I used the checkresiduals() function and the Ljung-Box test with Box.test() as described in https://otexts.com/fpp2/residuals.html.
checkresiduals gives me a p-value lower than 0.05 where the Ljung-Box test gives me a p-value greater than 0.05.

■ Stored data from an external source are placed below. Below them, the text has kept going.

/-- The engines at work (R87 to R90, R288, R291, R294, R300, R368, R369): a copy brings the bytes it reads to their place, between tiles and
memory or within memory, and no others change in a tile; a gather brings each row that its index names, or zeros and failure 0x0012; a cpyt
brings each row, expanded where it is 2:4 compressed; a collective sums each element exactly over all its ranks, or brings the root's, and
writes DST, then STAT, at every member; two equal sketches reconcile in one pass with nothing found; the operation and its range locks are
then gone. One whose team was saved meanwhile completes in the saved batch state. -/
def Obligations.EnginesRun : Prop :=
  ∀ (s : State) (c : CoreId) (o : EngOp), (s.core c).op? o.id = some o → (s.core c).engReady o = true → o.refused = false →
    let w := o.party c
    let ended (t : State) : Prop := (t.core c).op? o.id = none ∧ ∀ r ∈ o.ranges, r.len ≠ 0 → ∀ e,
      let y := (t.core (r.table c)).locks.get e
      ¬(y.v = true ∧ y.opCore = c ∧ y.op = 2 * o.id)
    let recs (t : State) : List FailRec := ((t.gangAt c o.slot).batches.get o.cls).recs
    let failed (t : State) (code : Nat) : Prop := s.issuerLives c o.slot o.team = true →
      recs t = recs s ++ [{ batch := o.batch, op := o.ord, fail := { cause := .engineFault, info := engineInfo code 0 } }]
    (∀ (h : Home) (sv : SavedTeam) (g : SavedGang) (q : Collective) (m : CollMember) (p : Place) vals inv, o.home = some h →
      o.kind = .coll m.req q.n → s.colls = [q] → q.result = some (vals, inv) → q.mems = [m] → m.who = .engine c o.id → m.core = some c →
      m.asid = o.asid → q.part = o.part → m.wrote = true → (s.core c).accs = [] → Lands s (m.party q.part) m.req.stat 8 p →
      s.saved = [sv] → sv.is h.part h.gridid h.teamid = true → sv.gangs = [g] → g.gangid = h.gangid →
      ∃ t y r, exec (.collectiveRun q.group q.n (.run [] [])) s = .next t ∧ ended t ∧ t.saved = [y] ∧ y.gangs = [r] ∧
        (r.batches.get o.cls).recs = (g.batches.get o.cls).recs ++
          (if m.code = 0 then [] else [{ batch := o.batch, op := o.ord, fail := match m.badAt with
            | some a => { cause := .uncorrectable, info := BitVec.ofNat 64 (a.toNat % 2 ^ 57) }
            | none => { cause := .engineFault, info := engineInfo m.code 1 } }]) ∧
        ∀ b rest, (g.batches.get o.cls).sealedB = b :: rest → (o.cls, b) ∉ g.todo →
          (∀ x ∈ (s.core c).eng, x.id ≠ o.id → x.home = some h → x.cls = o.cls → x.batch ≠ b) → b ∉ rest →
          b ∉ (r.batches.get o.cls).sealedB) ∧
    (o.home = none →
    (∀ D A n bs q x, o.cls = 0 → o.run = .fresh → o.kind = .copy D A true false n → s.engRead w A n = .ok bs → s.engTile c D = (q, x) →
      ∃ t, exec (.copyEngineRun c o.id) s = .next t ∧ ended t ∧ t.mem = s.mem ∧ (t.core q).spad.readN x n = bs ∧
        (∀ y, (y < x ∨ x + n ≤ y) → (t.core q).spad.read y = (s.core q).spad.read y) ∧
        ∀ r, r ≠ q → (t.core r).spad = (s.core r).spad) ∧
    (∀ D A n p q x, o.cls = 0 → o.run = .fresh → o.kind = .copy D A false true n → s.engTile c A = (q, x) → (s.core q).spadBad = [] → (s.core c).accs = [] →
      Lands s w D n p →
      ∃ t, exec (.copyEngineRun c o.id) s = .next t ∧ ended t ∧ bytesAt t o.part p n = (s.core q).spad.readN x n ∧
        ∀ r, (t.core r).spad = (s.core r).spad) ∧
    (∀ D A n bs p, o.cls = 0 → o.run = .fresh → o.kind = .copy D A false false n → s.engRead w A n = .ok bs → (s.core c).accs = [] →
      Lands s w D n p →
      ∃ t, exec (.copyEngineRun c o.id) s = .next t ∧ ended t ∧ recs t = recs s ∧ bytesAt t o.part p n = bs ∧
        ∀ r, (t.core r).spad = (s.core r).spad) ∧
    (∀ D A ix roww win rows (st : Nat → State) (k : Nat → List Byte) (row : Nat → List Byte) (pl : Nat → Place), o.cls = 0 →
      o.run = .fresh → o.kind = .gather D A ix roww win rows → (s.core c).accs = [] →
      let n := 4 * roww
      st 0 = s → (∀ r, r < rows → st (r + 1) = (st r).engWrite w (off D (n * r)) (row r)) →
      (∀ r, r < rows → (st r).engRead w (off ix (4 * r)) 4 = .ok (k r) ∧ Lands (st r) w (off D (n * r)) n (pl r) ∧
        (leNat (k r) < win → (st r).engRead w (off A (n * leNat (k r))) n = .ok (row r)) ∧
        (win ≤ leNat (k r) → row r = List.replicate n 0)) →
      ∃ t, exec (.copyEngineRun c o.id) s = .next t ∧ ended t ∧ (∀ r, (t.core r).spad = (s.core r).spad) ∧
        ((∀ r, r < rows → leNat (k r) < win) → recs t = recs s) ∧ ((∃ r, r < rows ∧ win ≤ leNat (k r)) → failed t 0x12) ∧
        ∀ r, r < rows → (∀ j, r < j → j < rows → memIx (pl r).dev (pl r).pa + n ≤ memIx (pl j).dev (pl j).pa ∨
          memIx (pl j).dev (pl j).pa + n ≤ memIx (pl r).dev (pl r).pa) → bytesAt t o.part (pl r) n = row r) ∧
    (∀ D A B q x (row : Nat → List Byte), o.cls = 0 → o.run = .fresh → o.kind = .cpyt D A B → cpytCode A (cpytDesc B) = 0 →
      s.engTile c D = (q, x) →
      let d := cpytDesc B
      let E := 2 ^ d.esz
      let G := d.rowb / (4 * E)
      let code (r j : Nat) : Nat := ((row r).getD (2 * E * G + j / 2) 0).toNat / 16 ^ (j % 2) % 16
      let kept (r j k : Nat) : List Byte := ((row r).drop (E * (2 * j + k))).take E
      tileOff D + d.rows * d.rowb ≤ 2 ^ 32 →
      (∀ r, r < d.rows → s.engRead w (off A (if d.rows = 1 then 0 else r * d.pitch))
        (if d.x then d.rowb / 2 + d.rowb / (8 * E) else d.rowb) = .ok (row r)) →
      ∃ t, exec (.copyEngineRun c o.id) s = .next t ∧ ended t ∧ t.mem = s.mem ∧ (∀ r, r ≠ q → (t.core r).spad = (s.core r).spad) ∧
        (∀ y, (y < x ∨ x + d.rows * d.rowb ≤ y) → (t.core q).spad.read y = (s.core q).spad.read y) ∧
        (∀ r, r < d.rows → d.x = false → (t.core q).spad.readN (x + d.rowb * r) d.rowb = row r) ∧
        (∀ r j i, r < d.rows → d.x = true → j < G → i < 4 →
          (t.core q).spad.readN (x + d.rowb * r + E * (4 * j + i)) E =
            if code r j % 4 < code r j / 4 ∧ i = code r j % 4 then kept r j 0
            else if code r j % 4 < code r j / 4 ∧ i = code r j / 4 then kept r j 1 else List.replicate E 0) ∧
        ((d.x = false ∨ ∀ r j, r < d.rows → j < G → code r j % 4 < code r j / 4) → recs t = recs s) ∧
        ((d.x = true ∧ ∃ r j, r < d.rows ∧ j < G ∧ code r j / 4 ≤ code r j % 4) → failed t 0x14)) ∧
    (∀ (q : Collective) (m : CollMember) (g : Group) (src : Nat → List Byte) (ps : List Place), Joined s q g → m ∈ q.mems →
      m.who = .engine c o.id →
      let r := m.req
      let fmt (wide : Bool) : Fmt := if wide then f32 else bf16
      r.op ≤ 2 → (r.op = 2 → r.inFp32 = r.outFp32 ∧ r.root < g.members.length) →
      (∀ y ∈ q.mems, y.req.srcLen ≠ 0 → s.engRead (y.party q.part) y.req.src y.req.srcLen = .ok (src y.rank)) →
      let terms (e : Nat) : List (Option Int) := q.mems.map fun y =>
        addend r.w ((fmt r.inFp32).decode (leNat (((src y.rank).drop (r.inBytes * e)).take r.inBytes)))
      let total (e : Nat) : Int := ((terms e).map fun y => y.getD 0).sum
      ∀ (out : List Byte) (invalid : Nat),
      (r.op = 2 → out = src r.root ∧ invalid = 0) →
      (r.op ≠ 2 → out.length = r.count * r.outBytes ∧ (∃ es : List Nat, es.Nodup ∧ es.length = invalid ∧
          ∀ e, e ∈ es ↔ e < r.count ∧ ¬SumValid (terms e)) ∧
        ∀ e, e < r.count →
          (SumValid (terms e) → (out.drop (r.outBytes * e)).take r.outBytes =
            leBytes r.outBytes ((fmt r.outFp32).ofVal 0 0 (.fin (total e < 0) (total e).natAbs (r.w - 111)))) ∧
          (¬SumValid (terms e) → (out.drop (r.outBytes * e)).take r.outBytes = leBytes r.outBytes (fmt r.outFp32).nan)) →
      let writes := q.mems.flatMap fun y =>
        let stat (n : Nat) : Party × DWord × List Byte := (y.party q.part, y.req.stat, leBytes 8 (n * 2 ^ 32 + 1))
        if (r.op = 1 ∧ y.rank ≠ r.root) ∨ (r.op = 2 ∧ y.rank = r.root) then [stat 0]
        else [(y.party q.part, y.req.dst, out), stat invalid]
      LandInTurn s writes ps →
      ∃ t, exec (.collectiveRun q.group q.n (.run [] [])) s = .next t ∧ ended t ∧ t.colls = [] ∧
        (∀ y ∈ q.mems, ∀ k id, y.who = .engine k id → (t.core k).op? id = none) ∧
        ∀ x ∈ writes.zip ps, bytesAt t q.part x.2 x.1.2.2.length = x.1.2.2) ∧
    (∀ (q : Collective) (m : CollMember) (g : Group) (mem : Member) (bs : List Byte) (p p2 : Place), o.kind = .coll m.req q.n →
      s.colls = [q] → q.result = none → q.mems = [m] → q.joined = [0] → m.rank = 0 → m.req.rank = 0 → m.code = 0 → m.wrote = false → m.who = .engine c o.id →
      m.core = some c → m.asid = o.asid → q.part = o.part → s.groups = [g] → g.part = q.part → g.num = q.group → g.members = [mem] →
      mem.dev = s.devid → mem.port = none → m.req.op = 0 → 1 ≤ m.req.count → (s.core c).accs = [] →
      s.engRead w m.req.src (m.req.count * m.req.inBytes) = .ok bs →
      let r := m.req
      let fmt (wide : Bool) : Fmt := if wide then f32 else bf16
      let sums := (elemsOf r.inBytes bs).map fun x => collElem r.w (fmt r.inFp32) (fmt r.outFp32) [x.toNat]
      let out := sums.flatMap fun x => leBytes r.outBytes x.1.toNat
      Lands s w r.dst (r.count * r.outBytes) p → Lands (s.engWrite w r.dst out) w r.stat 8 p2 →
      (memIx p.dev p.pa + r.count * r.outBytes ≤ memIx p2.dev p2.pa ∨ memIx p2.dev p2.pa + 8 ≤ memIx p.dev p.pa) →
      ∃ t, exec (.collectiveRun q.group q.n (.run [] [])) s = .next t ∧ ended t ∧ t.colls = [] ∧
        bytesAt t o.part p (r.count * r.outBytes) = out ∧
        bytesAt t o.part p2 8 = leBytes 8 (sums.countP (fun x => x.2) * 2 ^ 32 + 1)) ∧
    ∀ (r : ReconReq) (cells : List Byte) (p : Place), o.kind = .recon r → 4 ≤ r.k → r.k ≤ 20 → 1 ≤ r.passes → (s.core c).accs = [] →
      let n := 72 * 2 ^ r.k
      let header := leBytes 8 r.k ++ leBytes 8 r.seed.toNat
      s.engRead w r.loc 16 = .ok header → s.engRead w r.peerSk 16 = .ok header → s.onPeer w r.peer r.peerSk (16 + n) = true →
      s.onPeer w r.peer r.peerSk 16 = true →
      s.engRead w (r.loc + 16) n = .ok cells → s.engRead w (r.peerSk + 16) n = .ok cells → s.engMayWrite w r.work (16 + n) = .ok () →
      s.dropsAt w r.work (16 + n) = none →
      Lands (s.engWrite w r.work (header ++ (List.range (3 * 2 ^ r.k)).flatMap fun k =>
        leBytes 4 0 ++ (cells.drop (24 * k + 4)).take 4 ++ List.replicate 16 0)) w r.diff 16 p →
      ∃ t, exec (.linkEngineRun c o.id) s = .next t ∧ ended t ∧ bytesAt t o.part p 16 = leBytes 8 (2 ^ 24 + 1) ++ leBytes 8 0)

I was suspecting a p-value greater than 0.05 by both methods. I'm really confused now.
Question
Is my model correct? Or is it incorrect and can it be optimized with for example ARIMA?
Data
month_year n
1 2017-12-01 75
2 2018-01-01 253
3 2018-02-01 99
4 2018-03-01 155
5 2018-04-01 186
6 2018-05-01 290
7 2018-06-01 400
8 2018-07-01 248
9 2018-08-01 148
10 2018-09-01 167
11 2018-10-01 181
12 2018-11-01 136
13 2018-12-01 94
14 2019-01-01 135
15 2019-02-01 134
16 2019-03-01 168
17 2019-04-01 172
18 2019-05-01 206
19 2019-06-01 896
20 2019-07-01 270
21 2019-08-01 183
22 2019-09-01 174
23 2019-10-01 164
24 2019-11-01 100
25 2019-12-01 123
26 2020-01-01 182
27 2020-02-01 155
28 2020-03-01 178
Code
# define time serie #
timeserie.ts <- ts(data$n, start=c(2017, 12), end=c(2020, 03), freq=12)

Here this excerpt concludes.